• _AIM OF THE EXERCISE_:
Look through the material below and copy exactly the lines from the line with "let d := (le" to the line with "none => [0, 1, 2]", those two lines included.
==== INFORMATION ====
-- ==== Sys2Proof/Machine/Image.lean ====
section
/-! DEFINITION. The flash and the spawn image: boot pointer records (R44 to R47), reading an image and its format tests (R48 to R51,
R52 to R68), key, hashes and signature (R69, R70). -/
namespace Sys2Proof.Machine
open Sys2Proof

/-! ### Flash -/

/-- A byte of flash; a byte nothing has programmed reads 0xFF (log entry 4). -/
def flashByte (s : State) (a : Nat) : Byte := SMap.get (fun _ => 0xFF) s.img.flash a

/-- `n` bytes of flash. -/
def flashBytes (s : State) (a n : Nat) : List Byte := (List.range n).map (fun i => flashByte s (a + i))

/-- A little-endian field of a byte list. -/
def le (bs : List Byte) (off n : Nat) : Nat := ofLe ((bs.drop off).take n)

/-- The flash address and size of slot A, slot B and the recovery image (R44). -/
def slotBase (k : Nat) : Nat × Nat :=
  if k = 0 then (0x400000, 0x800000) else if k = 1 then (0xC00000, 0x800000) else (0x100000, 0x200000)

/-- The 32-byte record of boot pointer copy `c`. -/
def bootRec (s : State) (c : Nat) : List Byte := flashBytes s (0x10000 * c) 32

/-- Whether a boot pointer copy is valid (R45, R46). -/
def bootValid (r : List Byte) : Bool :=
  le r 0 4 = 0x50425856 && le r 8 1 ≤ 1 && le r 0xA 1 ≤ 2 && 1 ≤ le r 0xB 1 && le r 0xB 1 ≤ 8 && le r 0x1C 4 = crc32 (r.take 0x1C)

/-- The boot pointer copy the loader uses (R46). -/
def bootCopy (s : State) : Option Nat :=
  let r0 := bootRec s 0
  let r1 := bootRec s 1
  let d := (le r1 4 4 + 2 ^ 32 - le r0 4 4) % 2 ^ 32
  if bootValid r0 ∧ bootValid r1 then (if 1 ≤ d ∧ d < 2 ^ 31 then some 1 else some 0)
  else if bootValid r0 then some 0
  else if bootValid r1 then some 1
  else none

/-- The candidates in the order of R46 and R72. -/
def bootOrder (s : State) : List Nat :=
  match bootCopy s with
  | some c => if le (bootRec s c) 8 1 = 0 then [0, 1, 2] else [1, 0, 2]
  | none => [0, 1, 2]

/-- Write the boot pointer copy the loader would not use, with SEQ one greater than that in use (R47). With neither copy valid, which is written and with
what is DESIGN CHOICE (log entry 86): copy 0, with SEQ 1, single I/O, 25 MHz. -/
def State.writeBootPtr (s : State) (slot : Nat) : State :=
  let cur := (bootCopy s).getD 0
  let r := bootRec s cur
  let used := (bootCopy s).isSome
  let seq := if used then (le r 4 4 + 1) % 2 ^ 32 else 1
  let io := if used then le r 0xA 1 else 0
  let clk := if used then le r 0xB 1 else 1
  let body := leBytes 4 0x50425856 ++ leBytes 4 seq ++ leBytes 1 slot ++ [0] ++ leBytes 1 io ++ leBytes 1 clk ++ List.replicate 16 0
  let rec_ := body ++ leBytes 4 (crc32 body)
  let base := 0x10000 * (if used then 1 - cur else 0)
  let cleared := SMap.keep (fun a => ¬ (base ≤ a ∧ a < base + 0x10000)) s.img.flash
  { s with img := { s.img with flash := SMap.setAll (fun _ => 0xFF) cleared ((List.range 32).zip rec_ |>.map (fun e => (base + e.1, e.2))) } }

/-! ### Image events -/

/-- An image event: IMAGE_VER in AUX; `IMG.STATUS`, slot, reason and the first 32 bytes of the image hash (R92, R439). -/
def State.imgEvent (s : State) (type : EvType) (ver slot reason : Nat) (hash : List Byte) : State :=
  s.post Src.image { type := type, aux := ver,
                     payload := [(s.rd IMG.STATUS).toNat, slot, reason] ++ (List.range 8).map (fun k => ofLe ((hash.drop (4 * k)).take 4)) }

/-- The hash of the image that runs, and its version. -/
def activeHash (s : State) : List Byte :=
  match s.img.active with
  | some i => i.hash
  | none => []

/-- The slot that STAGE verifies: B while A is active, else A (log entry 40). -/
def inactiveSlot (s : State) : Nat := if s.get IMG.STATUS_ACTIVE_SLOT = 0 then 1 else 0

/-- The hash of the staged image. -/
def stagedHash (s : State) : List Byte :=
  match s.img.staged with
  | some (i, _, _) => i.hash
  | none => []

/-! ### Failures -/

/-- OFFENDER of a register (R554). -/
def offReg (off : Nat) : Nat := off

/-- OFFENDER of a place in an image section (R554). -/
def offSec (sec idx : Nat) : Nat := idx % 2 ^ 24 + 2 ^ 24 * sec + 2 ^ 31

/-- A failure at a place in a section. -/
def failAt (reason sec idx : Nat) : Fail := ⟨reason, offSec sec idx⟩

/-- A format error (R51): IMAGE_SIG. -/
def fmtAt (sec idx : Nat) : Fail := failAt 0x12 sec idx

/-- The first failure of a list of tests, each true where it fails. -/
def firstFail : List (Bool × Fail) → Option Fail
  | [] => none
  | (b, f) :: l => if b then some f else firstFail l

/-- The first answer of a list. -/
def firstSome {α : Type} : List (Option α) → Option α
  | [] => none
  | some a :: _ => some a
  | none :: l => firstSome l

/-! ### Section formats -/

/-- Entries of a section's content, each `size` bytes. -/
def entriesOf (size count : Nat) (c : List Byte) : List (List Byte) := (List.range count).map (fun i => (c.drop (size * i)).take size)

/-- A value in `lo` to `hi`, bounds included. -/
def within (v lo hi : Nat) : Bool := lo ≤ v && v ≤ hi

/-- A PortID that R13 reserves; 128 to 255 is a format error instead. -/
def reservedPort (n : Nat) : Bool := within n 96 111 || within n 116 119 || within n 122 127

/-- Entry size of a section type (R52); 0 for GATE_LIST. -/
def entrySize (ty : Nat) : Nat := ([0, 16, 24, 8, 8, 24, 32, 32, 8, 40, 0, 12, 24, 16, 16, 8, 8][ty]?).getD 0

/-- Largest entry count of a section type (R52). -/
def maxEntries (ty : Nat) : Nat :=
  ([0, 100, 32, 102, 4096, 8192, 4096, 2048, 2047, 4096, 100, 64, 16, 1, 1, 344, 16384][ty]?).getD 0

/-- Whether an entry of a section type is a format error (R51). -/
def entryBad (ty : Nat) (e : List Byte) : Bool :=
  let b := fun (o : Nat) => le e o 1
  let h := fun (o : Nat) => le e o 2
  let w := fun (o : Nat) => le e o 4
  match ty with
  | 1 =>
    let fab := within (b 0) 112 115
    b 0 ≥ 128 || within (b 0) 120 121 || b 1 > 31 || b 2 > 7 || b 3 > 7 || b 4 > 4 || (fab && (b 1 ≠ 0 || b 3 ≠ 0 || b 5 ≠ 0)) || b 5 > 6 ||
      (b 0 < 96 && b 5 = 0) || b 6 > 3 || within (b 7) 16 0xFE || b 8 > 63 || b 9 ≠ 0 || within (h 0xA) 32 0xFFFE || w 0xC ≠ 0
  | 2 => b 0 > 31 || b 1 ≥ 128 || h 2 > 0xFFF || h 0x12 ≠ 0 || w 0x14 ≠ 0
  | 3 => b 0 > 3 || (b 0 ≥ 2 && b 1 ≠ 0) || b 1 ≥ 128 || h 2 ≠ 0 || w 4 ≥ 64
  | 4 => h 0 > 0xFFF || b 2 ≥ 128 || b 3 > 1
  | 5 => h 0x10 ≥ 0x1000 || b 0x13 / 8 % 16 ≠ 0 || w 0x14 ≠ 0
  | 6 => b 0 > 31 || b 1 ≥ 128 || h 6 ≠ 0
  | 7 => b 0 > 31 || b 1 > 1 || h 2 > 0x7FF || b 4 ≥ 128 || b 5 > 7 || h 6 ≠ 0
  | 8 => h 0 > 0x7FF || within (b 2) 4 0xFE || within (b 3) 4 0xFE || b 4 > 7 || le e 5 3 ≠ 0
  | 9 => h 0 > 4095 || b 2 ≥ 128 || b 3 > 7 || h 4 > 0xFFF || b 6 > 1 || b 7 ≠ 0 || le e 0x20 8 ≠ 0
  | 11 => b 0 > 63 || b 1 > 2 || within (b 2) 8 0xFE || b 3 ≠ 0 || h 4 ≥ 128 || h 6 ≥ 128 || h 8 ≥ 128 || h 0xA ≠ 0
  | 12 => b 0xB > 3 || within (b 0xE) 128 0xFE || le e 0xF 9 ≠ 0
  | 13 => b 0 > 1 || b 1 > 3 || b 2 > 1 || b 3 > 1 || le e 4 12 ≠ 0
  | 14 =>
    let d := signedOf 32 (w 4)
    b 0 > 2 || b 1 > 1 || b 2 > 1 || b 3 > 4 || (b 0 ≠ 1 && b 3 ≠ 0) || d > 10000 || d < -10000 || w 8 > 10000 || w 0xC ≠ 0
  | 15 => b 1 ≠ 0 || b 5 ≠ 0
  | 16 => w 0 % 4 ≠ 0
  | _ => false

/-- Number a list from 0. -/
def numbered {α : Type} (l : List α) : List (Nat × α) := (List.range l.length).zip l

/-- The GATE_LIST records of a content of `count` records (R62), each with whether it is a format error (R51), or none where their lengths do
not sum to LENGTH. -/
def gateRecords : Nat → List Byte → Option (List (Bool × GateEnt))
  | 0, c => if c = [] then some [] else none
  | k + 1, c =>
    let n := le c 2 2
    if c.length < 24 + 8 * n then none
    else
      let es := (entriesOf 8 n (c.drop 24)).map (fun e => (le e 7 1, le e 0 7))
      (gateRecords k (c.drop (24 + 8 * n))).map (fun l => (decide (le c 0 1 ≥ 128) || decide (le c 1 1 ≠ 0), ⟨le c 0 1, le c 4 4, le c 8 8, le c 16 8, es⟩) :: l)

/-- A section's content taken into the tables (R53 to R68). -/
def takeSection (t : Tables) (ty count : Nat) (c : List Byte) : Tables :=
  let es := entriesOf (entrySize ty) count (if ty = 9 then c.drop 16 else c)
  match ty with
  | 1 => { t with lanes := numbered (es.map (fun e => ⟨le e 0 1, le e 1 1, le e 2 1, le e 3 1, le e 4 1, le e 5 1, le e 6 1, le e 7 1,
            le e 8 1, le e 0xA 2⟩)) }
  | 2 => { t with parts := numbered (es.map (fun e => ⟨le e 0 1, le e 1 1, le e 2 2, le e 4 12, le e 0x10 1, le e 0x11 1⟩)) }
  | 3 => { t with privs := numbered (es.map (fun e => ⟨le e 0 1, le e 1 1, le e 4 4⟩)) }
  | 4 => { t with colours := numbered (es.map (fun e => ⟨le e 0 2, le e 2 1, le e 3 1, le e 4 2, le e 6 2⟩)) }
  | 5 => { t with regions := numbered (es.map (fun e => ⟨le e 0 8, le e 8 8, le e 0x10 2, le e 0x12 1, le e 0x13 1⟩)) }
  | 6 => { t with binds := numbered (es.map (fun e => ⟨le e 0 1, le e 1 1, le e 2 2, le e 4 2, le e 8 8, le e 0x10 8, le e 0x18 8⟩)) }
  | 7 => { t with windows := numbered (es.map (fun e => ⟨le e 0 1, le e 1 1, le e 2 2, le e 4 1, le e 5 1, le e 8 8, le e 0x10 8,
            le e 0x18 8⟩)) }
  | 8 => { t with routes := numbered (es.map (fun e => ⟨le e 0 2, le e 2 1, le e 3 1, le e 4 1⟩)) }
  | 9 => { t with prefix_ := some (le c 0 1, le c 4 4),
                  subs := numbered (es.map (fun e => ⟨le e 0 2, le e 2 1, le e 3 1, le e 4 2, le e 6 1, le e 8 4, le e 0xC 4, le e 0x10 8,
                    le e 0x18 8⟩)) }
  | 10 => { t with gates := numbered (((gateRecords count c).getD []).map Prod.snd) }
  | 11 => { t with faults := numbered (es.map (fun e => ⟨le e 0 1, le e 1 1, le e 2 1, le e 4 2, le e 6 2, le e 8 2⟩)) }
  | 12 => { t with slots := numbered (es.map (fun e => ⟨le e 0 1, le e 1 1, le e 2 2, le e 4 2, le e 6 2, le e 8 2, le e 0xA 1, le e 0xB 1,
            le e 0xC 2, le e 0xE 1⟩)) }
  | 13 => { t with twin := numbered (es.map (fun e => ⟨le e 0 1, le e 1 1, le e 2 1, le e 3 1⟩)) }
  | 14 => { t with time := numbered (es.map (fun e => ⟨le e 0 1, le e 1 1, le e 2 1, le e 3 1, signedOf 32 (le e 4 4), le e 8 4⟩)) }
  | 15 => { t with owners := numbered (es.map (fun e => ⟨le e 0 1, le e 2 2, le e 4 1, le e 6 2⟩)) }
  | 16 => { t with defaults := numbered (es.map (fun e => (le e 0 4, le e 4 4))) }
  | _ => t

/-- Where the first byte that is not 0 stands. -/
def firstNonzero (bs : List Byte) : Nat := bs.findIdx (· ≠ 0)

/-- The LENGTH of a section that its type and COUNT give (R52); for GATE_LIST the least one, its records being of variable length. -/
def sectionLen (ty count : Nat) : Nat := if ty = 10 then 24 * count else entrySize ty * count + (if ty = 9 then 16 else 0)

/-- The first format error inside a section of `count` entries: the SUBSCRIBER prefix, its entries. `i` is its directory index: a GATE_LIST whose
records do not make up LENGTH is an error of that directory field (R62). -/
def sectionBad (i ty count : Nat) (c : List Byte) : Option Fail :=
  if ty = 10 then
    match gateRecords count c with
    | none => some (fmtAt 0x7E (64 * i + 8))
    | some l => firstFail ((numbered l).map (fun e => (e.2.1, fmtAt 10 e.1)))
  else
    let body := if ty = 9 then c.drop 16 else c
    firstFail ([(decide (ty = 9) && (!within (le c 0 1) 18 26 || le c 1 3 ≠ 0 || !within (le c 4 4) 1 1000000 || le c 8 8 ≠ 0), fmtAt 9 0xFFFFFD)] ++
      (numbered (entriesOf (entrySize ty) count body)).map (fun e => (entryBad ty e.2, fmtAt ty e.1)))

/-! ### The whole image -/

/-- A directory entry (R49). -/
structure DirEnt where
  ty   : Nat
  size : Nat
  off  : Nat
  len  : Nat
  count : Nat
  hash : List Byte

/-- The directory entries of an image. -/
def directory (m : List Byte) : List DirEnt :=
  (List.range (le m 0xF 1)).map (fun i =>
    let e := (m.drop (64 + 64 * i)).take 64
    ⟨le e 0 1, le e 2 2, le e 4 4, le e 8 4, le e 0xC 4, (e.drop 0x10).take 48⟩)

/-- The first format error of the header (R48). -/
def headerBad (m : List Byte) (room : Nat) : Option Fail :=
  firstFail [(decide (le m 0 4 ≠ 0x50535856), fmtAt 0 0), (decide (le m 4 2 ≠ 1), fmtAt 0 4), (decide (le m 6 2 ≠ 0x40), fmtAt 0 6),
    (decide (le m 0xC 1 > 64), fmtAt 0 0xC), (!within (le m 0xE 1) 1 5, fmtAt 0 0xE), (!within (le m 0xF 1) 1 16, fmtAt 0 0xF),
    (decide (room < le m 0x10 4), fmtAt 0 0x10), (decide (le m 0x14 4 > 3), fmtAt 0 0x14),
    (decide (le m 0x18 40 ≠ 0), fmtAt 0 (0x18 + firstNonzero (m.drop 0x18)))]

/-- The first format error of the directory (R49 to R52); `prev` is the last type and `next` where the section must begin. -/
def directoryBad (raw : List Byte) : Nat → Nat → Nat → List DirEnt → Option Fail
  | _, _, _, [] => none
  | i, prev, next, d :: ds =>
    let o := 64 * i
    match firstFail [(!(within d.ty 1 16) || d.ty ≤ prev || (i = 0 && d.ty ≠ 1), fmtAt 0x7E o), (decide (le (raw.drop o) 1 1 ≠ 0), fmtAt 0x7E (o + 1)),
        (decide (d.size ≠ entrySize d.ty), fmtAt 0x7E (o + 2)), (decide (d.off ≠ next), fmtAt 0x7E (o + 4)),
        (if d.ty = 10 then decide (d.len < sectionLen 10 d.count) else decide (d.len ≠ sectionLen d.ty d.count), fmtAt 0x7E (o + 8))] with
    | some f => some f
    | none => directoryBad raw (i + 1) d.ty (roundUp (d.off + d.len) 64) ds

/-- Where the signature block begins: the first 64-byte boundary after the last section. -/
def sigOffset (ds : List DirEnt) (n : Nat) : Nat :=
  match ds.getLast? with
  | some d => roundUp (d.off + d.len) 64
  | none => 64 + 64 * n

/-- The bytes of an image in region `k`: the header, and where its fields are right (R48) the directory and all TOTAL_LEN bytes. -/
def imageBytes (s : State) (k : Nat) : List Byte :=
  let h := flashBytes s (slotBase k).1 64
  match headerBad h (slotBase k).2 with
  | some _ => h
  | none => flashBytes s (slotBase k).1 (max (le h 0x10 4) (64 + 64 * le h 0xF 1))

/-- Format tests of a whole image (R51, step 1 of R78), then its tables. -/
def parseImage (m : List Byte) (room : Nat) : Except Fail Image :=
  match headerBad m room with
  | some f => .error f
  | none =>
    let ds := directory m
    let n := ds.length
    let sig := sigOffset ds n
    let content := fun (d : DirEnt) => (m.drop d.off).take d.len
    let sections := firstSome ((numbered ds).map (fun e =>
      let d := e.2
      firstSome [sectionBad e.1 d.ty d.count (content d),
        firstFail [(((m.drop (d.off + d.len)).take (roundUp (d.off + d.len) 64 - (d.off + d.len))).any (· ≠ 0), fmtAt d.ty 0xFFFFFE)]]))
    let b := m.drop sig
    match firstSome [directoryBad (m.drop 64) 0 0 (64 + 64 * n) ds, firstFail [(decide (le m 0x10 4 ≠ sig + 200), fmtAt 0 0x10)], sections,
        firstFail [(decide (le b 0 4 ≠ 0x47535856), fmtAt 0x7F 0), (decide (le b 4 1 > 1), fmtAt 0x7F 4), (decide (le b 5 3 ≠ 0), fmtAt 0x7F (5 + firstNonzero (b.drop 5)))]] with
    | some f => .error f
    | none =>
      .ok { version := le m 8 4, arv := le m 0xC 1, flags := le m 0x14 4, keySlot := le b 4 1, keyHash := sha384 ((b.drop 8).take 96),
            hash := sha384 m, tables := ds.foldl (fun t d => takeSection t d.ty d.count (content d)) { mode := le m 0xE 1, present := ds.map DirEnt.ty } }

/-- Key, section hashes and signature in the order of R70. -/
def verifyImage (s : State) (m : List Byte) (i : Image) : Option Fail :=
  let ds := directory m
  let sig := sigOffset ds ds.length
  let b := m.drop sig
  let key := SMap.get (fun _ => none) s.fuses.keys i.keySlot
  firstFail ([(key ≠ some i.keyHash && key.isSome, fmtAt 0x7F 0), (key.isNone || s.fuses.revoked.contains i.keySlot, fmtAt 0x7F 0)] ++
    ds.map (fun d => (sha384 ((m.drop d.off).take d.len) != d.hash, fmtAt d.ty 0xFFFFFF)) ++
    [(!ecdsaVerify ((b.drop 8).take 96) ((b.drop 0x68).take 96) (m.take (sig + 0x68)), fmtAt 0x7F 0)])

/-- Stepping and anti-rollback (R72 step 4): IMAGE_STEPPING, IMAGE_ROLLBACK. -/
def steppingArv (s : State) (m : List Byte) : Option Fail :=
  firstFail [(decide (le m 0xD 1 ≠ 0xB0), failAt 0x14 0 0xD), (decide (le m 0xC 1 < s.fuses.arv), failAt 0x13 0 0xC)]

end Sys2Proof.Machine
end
====
• _RESPONSE AREA_:
  let d := (le r1 4 4 + 2 ^ 32 - le r0 4 4) % 2 ^ 32
  if bootValid r0 ∧ bootValid r1 then (if 1 ≤ d ∧ d < 2 ^ 31 then some 1 else some 0)
  else if bootValid r0 then some 0
  else if bootValid r1 then some 1
  else none

/-- The candidates in the order of R46 and R72. -/
def bootOrder (s : State) : List Nat :=
  match bootCopy s with
  | some c => if le (bootRec s c) 8 1 = 0 then [0, 1, 2] else [1, 0, 2]
  | none => [0, 1, 2]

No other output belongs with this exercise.